Collected data entries:

^^^^

-- ==== Sys2Proof/Machine/Ctf.lean ====
section
/-! DEFINITION. The cycle-time fabric (chapter 2): crossings, offsets, states, the reference, the stamp
seed, the pair, UTC, the scheduling table and its signals. -/

namespace Sys2Proof.Machine

open Reg

/-! ## Lists of channels -/

/-- The channels of the priority list in force, in order: the entries before the first empty one
(R39). -/
def State.priorities (s : State) : List Nat :=
  let v := s.cfg CTF_PRI
  ((List.range 6).map fun k => bits v (4 * k) 4).takeWhile (· != 0)

/-- The channel of code `c`, 1 to 6. -/
def State.chan (s : State) (c : Nat) : ChanState := s.ctf.chans.getD (c - 1) {}

/-- The state with the channel of code `c` changed. -/
def State.setChan (s : State) (c : Nat) (f : ChanState → ChanState) : State :=
  { s with ctf := { s.ctf with chans := s.ctf.chans.set (c - 1) (f (s.chan c)) } }

/-- Four accepted positive crossings in succession at intervals of 45 to 65 Hz (R37). -/
def ChanState.qualified (c : ChanState) : Bool := c.good == 3

/-- The learned positive offset is valid (R38). -/
def ChanState.offsetOk (c : ChanState) : Bool := c.pos.ok

/-- CTF_QUAL shows the channels (R37, R38). -/
def State.showQual (s : State) : State :=
  let q := (List.range 6).foldl (fun a k => a + if (s.chan (k + 1)).qualified then 2 ^ k else 0) 0
  let o := (List.range 6).foldl (fun a k => a + if (s.chan (k + 1)).offsetOk then 2 ^ k else 0) 0
  (s.wr CTF_QOK q).wr CTF_OFSOK o

/-! ## Measurements -/

/-- The circular distance from `b` to `a` in a cycle of 65,536 ticks, −32,768 to 32,767. -/
def phaseDiff (a b : Nat) : Int := (((a : Int) - b + 32768) % 65536) - 32768

/-- The mean phase of measurements (R37). -/
def meanPhase : List Nat → Nat
  | [] => 0
  | m :: l =>
    let t := ((m :: l).map fun x => phaseDiff x m).foldl (· + ·) 0
    ((m : Int) + divRound t (l.length + 1)).toNat % 65536

/-- The span of measurements in ticks (R38). -/
def spanPhase : List Nat → Nat
  | [] => 0
  | m :: l =>
    let d := l.map fun x => phaseDiff x m
    (d.foldl max 0 - d.foldl min 0).toNat

/-- Sixteen measurements that span no more than 64 ct on a channel qualified for 16 cycles (R38). -/
def CrossState.meets (x : CrossState) (qualCyc : Nat) : Bool :=
  decide (16 ≤ qualCyc) && x.meas.length == 16 && decide (spanPhase x.meas ≤ 64)

/-- The validity of one polarity judged anew; a valid value is kept for R53. -/
def CrossState.judge (x : CrossState) (qualCyc : Nat) : CrossState :=
  let ok := x.meets qualCyc
  { x with ok := ok, lastOk := if ok then some (meanPhase x.meas) else x.lastOk }

/-- Both offsets of channel `c` judged anew (R38). -/
def State.judgeChan (s : State) (c : Nat) : State :=
  (s.setChan c fun h => { h with pos := h.pos.judge h.qualCyc, neg := h.neg.judge h.qualCyc }).showQual

/-- A channel stops being qualified: its measurements and averages are discarded (R38). -/
def ChanState.unqualify (h : ChanState) : ChanState :=
  { h with good := 0, qualCyc := 0, revertCyc := 0,
           pos := { h.pos with meas := [], ok := false },
           neg := { h.neg with meas := [], ok := false } }

/-! ## States and the reference -/

/-- The period frozen on entry to FLYWHEEL or HOLDOVER: the mean of up to 16 LOCKED cycles since the
last re-phase, else the period in force (R46). -/
def State.freeze (s : State) : State :=
  match s.ctf.periods with
  | [] => s
  | l => s.wr CTF_PERIOD (divRoundNat (l.foldl (· + ·) 0) l.length)

/-- Entry to HOLDOVER: the period is frozen, no channel is the reference, and the cycle count starts;
a holdover entered again before its re-phase goes on counting (Table 2-2, R46). -/
def State.enterHoldover (s : State) : State :=
  let old := s.rd CTF_REF
  let s := if s.ctfSt = ctfFlywheel then s else s.freeze
  let s := if s.ctf.leaving then s else s.wr CTF_HOLD_CYC 0
  let s := { s with ctf := { s.ctf with rephase := false, leaving := true } }
  ((((s.wr CTF_ST ctfHoldover).wr CTF_REF 0).count CTF_HOLDN).raise 0x010 3).log 0x2002 deviceTc old

/-- Entry to LOCKED (Table 2-2). -/
def State.enterLocked (s : State) : State :=
  let s := s.wr CTF_ST ctfLocked
  { s with ctf := { s.ctf with lockCnt := 0, overCnt := 0, everLocked := true } }

/-- Channel `c` becomes reference and origin, the current cycle is to end at its next positive
crossing, and every offset is invalid (Table 2-2, R47). -/
def State.acquireOn (s : State) (c : Nat) : State :=
  let s := ((s.wr CTF_ST ctfAcquire).wr CTF_REF c).wr CTF_ORIGIN c
  { s with ctf := { s.ctf with
      rephase := true, acqCyc := 0, lockCnt := 0, overCnt := 0,
      chans := s.ctf.chans.map fun (h : ChanState) =>
        { h with revertCyc := 0, pos := { h.pos with meas := [], ok := false },
                 neg := { h.neg with meas := [], ok := false } } } }.showQual

/-- The first channel of the priority list that is qualified, apart from `x`. -/
def State.firstQualified (s : State) (x : Nat) : Option Nat :=
  s.priorities.find? fun c => c != x && (s.chan c).qualified

/-- FREE, once the seed is accepted, and HOLDOVER end when a listed channel is qualified; ACQUIRE
without a reference takes one in the same way (Table 2-2, R544; log entry 12). -/
def State.seek (s : State) : State :=
  let st := s.ctfSt
  if (st = ctfFree ∧ s.ctf.seeded = true) ∨ st = ctfHoldover ∨ (st = ctfAcquire ∧ s.rd CTF_REF = 0) then
    match s.firstQualified 0 with
    | some c => s.acquireOn c
    | none => s
  else s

^^^^

Your instructions
Please reproduce the closing stretch of the records, from the line with "chans := s.ctf.chans.map" through the last line, exactly as it stands.

Exercise solution
      chans := s.ctf.chans.map fun (h : ChanState) =>
        { h with revertCyc := 0, pos := { h.pos with meas := [], ok := false },
                 neg := { h.neg with meas := [], ok := false } } } }.showQual

/-- The first channel of the priority list that is qualified, apart from `x`. -/
def State.firstQualified (s : State) (x : Nat) : Option Nat :=
  s.priorities.find? fun c => c != x && (s.chan c).qualified

/-- FREE, once the seed is accepted, and HOLDOVER end when a listed channel is qualified; ACQUIRE
without a reference takes one in the same way (Table 2-2, R544; log entry 12). -/
def State.seek (s : State) : State :=
  let st := s.ctfSt
  if (st = ctfFree ∧ s.ctf.seeded = true) ∨ st = ctfHoldover ∨ (st = ctfAcquire ∧ s.rd CTF_REF = 0) then
    match s.firstQualified 0 with
    | some c => s.acquireOn c
    | none => s
  else s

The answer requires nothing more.